Published on September 3, 2024

Time

45 minutes

Yield

Serves 4

Grilled Chicken and Pita Salad

Ingredients

7 tablespoons extra-virgin olive oil, divided2 (8-inch) pitas, split open2 tablespoons ground sumac, divided2 1⁄4 teaspoons table salt, divided4 (6- to 8-ounce) boneless, skinless chicken breasts, trimmed2 tablespoons lemon juice 1 tablespoon pomegranate molasses 3 romaine lettuce hearts (18 ounces), halved and sliced thin1 pound tomatoes, cored and cut into 3⁄4-inch pieces1 English cucumber, quartered lengthwise and sliced thin crosswise1⁄2 cup chopped fresh mint

Before You Begin

This salad is inspired by fattoush, a Levantine salad with crispy pita chips. Sliced scallions make nice additions, if you have them.

Instructions

  1. Brush 3 tablespoons oil over inner surface of pitas. Sprinkle with 1 teaspoon sumac and ¼ teaspoon salt. Pat chicken dry with paper towels and sprinkle with 2 teaspoons sumac and 1 teaspoon salt.
  2. Grill chicken over hot fire until browned and meat registers 160 degrees, about 5 minutes per side. Transfer to plate and tent with foil.
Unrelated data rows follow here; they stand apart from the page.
-- ==== Sys2Proof/Machine/Clock.lean ====
section
/-! DEFINITION. The time base (08): the meter second, the markers' time, the trim. -/

namespace Sys2Proof.Machine

/-- A change of the open trip, when there is one. -/
def onTrip (f : Trip → Trip) (p : Part) : Part := p.setMeter { p.meter with trip := p.meter.trip.map f }

/-- The time-of-day a second later (R142). -/
def nextTod (tod : Nat) : Nat := if 86399 ≤ tod then 0 else tod + 1

/-- The silence count a meter second later, staying at 120 (R142). -/
def nextSilence (n : Nat) : Nat := min 120 (n + 1)

/-- The clock state a meter second later: a count that reaches 120 while SYNCED makes it FREE (R142). -/
def nextClockState (st : ClockState) (silence : Nat) : ClockState :=
  if st = .synced ∧ 120 ≤ nextSilence silence then .free else st

/-- The end of a meter second in the time base (R142, steps 1 to 3): time-of-day, silence count, clock state, and the
CLOCK_FREE mark of a trip charged on a free clock (R144). The next meter second has the length that the trim gives it. -/
def clockSecond (p : Part) : Part :=
  let c := p.clock
  let p := p.setClock
    { c with tod := nextTod c.tod, silence := nextSilence c.silence, state := nextClockState c.state c.silence,
             local_ := max c.local_ c.secondEnd, secondEnd := c.secondEnd + (1000000 + c.trim).toNat }
  if p.clock.state = .free ∧ p.meter.state = .hired then onTrip (fun t => { t with clockFree := true }) p else p

/-- The step of a marker's time-of-day, -43,200 to 43,199 (R143). -/
def clockStep (markerTod tod : Nat) : Int :=
  let d := (markerTod + 86400 - tod) % 86400
  if 43200 ≤ d then (d : Int) - 86400 else d

/-- The measured error x of the local oscillator in ppm (R146): E is the counter's span, L the window's length in ms. -/
def trimError (span : Int) (len : Nat) : Int :=
  roundHalfAway ((span - (64 * len * 1000 : Nat)) * 1000000) (64 * len * 1000)

/-- The trim after an evaluation, absent when the window is discarded (R146). -/
def trimAfter (t : Int) (span : Int) (len : Nat) : Option Int :=
  let x := trimError span len
  if 400 < x.natAbs then none else some (clampInt (-200) 200 (t + roundHalfAway (x - t) 2))

/-- A window that starts at a marker (R145). -/
def startWindow (arrival cycle len : Nat) : TrimWindow := ⟨arrival, cycle, 0, len⟩

/-- The marker continues the window (R145): in sequence, the next cycle, and the same L. -/
def windowContinues (w : TrimWindow) (cycle len : Nat) (inSeq : Bool) : Bool :=
  inSeq && cycle == cycleAfter 1 w.lastCycle && len == w.len

/-- The marker brings the interval count to 64 (R145, R146). -/
def windowFills (p : Part) (cycle : Nat) (inSeq : Bool) (len : Nat) : Bool :=
  match p.clock.window with
  | none => false
  | some w => windowContinues w cycle len inSeq && decide (63 ≤ w.count)

/-- A new trim is taken into use and its nonvolatile write starts; a discarded window starts none (R146, R147). -/
def useTrim (t : Option Int) (p : Part) : Part :=
  match t with
  | none => p
  | some v => p.setClock { p.clock with trim := v, trimWrite := some v }

/-- The trim window advances or restarts at a marker taken (R145); at 64 intervals it is evaluated (R146). After a fleet
restart it restarts by a gap in the cycle numbers, and without a gap it goes on (R149; log 41). -/
def advanceWindow (arrival cycle : Nat) (inSeq : Bool) (p : Part) : Part :=
  match p.clock.window with
  | none => p.setClock { p.clock with window := some (startWindow arrival cycle p.ctl.len) }
  | some w =>
    if windowContinues w cycle p.ctl.len inSeq then
      if 63 ≤ w.count then
        let p := useTrim (trimAfter p.clock.trim ((arrival : Int) - w.start) w.len) p
        p.setClock { p.clock with window := some (startWindow arrival cycle p.ctl.len) }
      else p.setClock { p.clock with window := some { w with count := w.count + 1, lastCycle := cycle } }
    else p.setClock { p.clock with window := some (startWindow arrival cycle p.ctl.len) }

/-- The time base disregards a marker whose time-of-day or day class is out of range (R143). -/
def markerTimeOk (m : Marker) : Bool := decide (m.tod ≤ 86399) && decide (m.day ≤ 3)

/-- The time base takes a heard marker (R143): the step and CLOCK, the time and day class, SYNCED, the trim window. -/
def takeMarkerTime (m : Marker) (arrival : Nat) (inSeq : Bool) (p : Part) : Part :=
  if markerTimeOk m then
    let p := if p.clock.state ≠ .unset ∧ 60 < (clockStep m.tod p.clock.tod).natAbs then setFlag .clock p else p
    let p := p.setClock { p.clock with tod := m.tod, day := m.day, silence := 0, state := .synced }
    advanceWindow arrival m.cycle inSeq p
  else p

/-- The nonvolatile write of the trim completes (R147). -/
def trimWriteCompletes (p : Part) : Part :=
  match p.clock.trimWrite with
  | none => p
  | some v => p.setClock { p.clock with trimNv := v, trimWrite := none }

/-- TRIM_WRITE_COMPLETE (R147). -/
def execTrimWriteComplete (s : State) : Host.Outcome State Fault Refusal :=
  .next { s with part := trimWriteCompletes s.part }

end Sys2Proof.Machine
end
Grill pitas until crisp and lightly charred, about 2 minutes per side.
  3. Whisk lemon juice, pomegranate molasses, and remaining ¼ cup oil and 1 teaspoon salt together in large bowl. Add lettuce, tomatoes, cucumber, mint, and remaining 1 tablespoon sumac. Break or cut pitas into bite-size pieces and add to bowl. Toss salad to combine, then season with salt to taste. Slice chicken ½ inch thick and serve over salad.
Grilled Chicken and Pita Salad
Photography by Steve Klise. Styling by Kendra Smith.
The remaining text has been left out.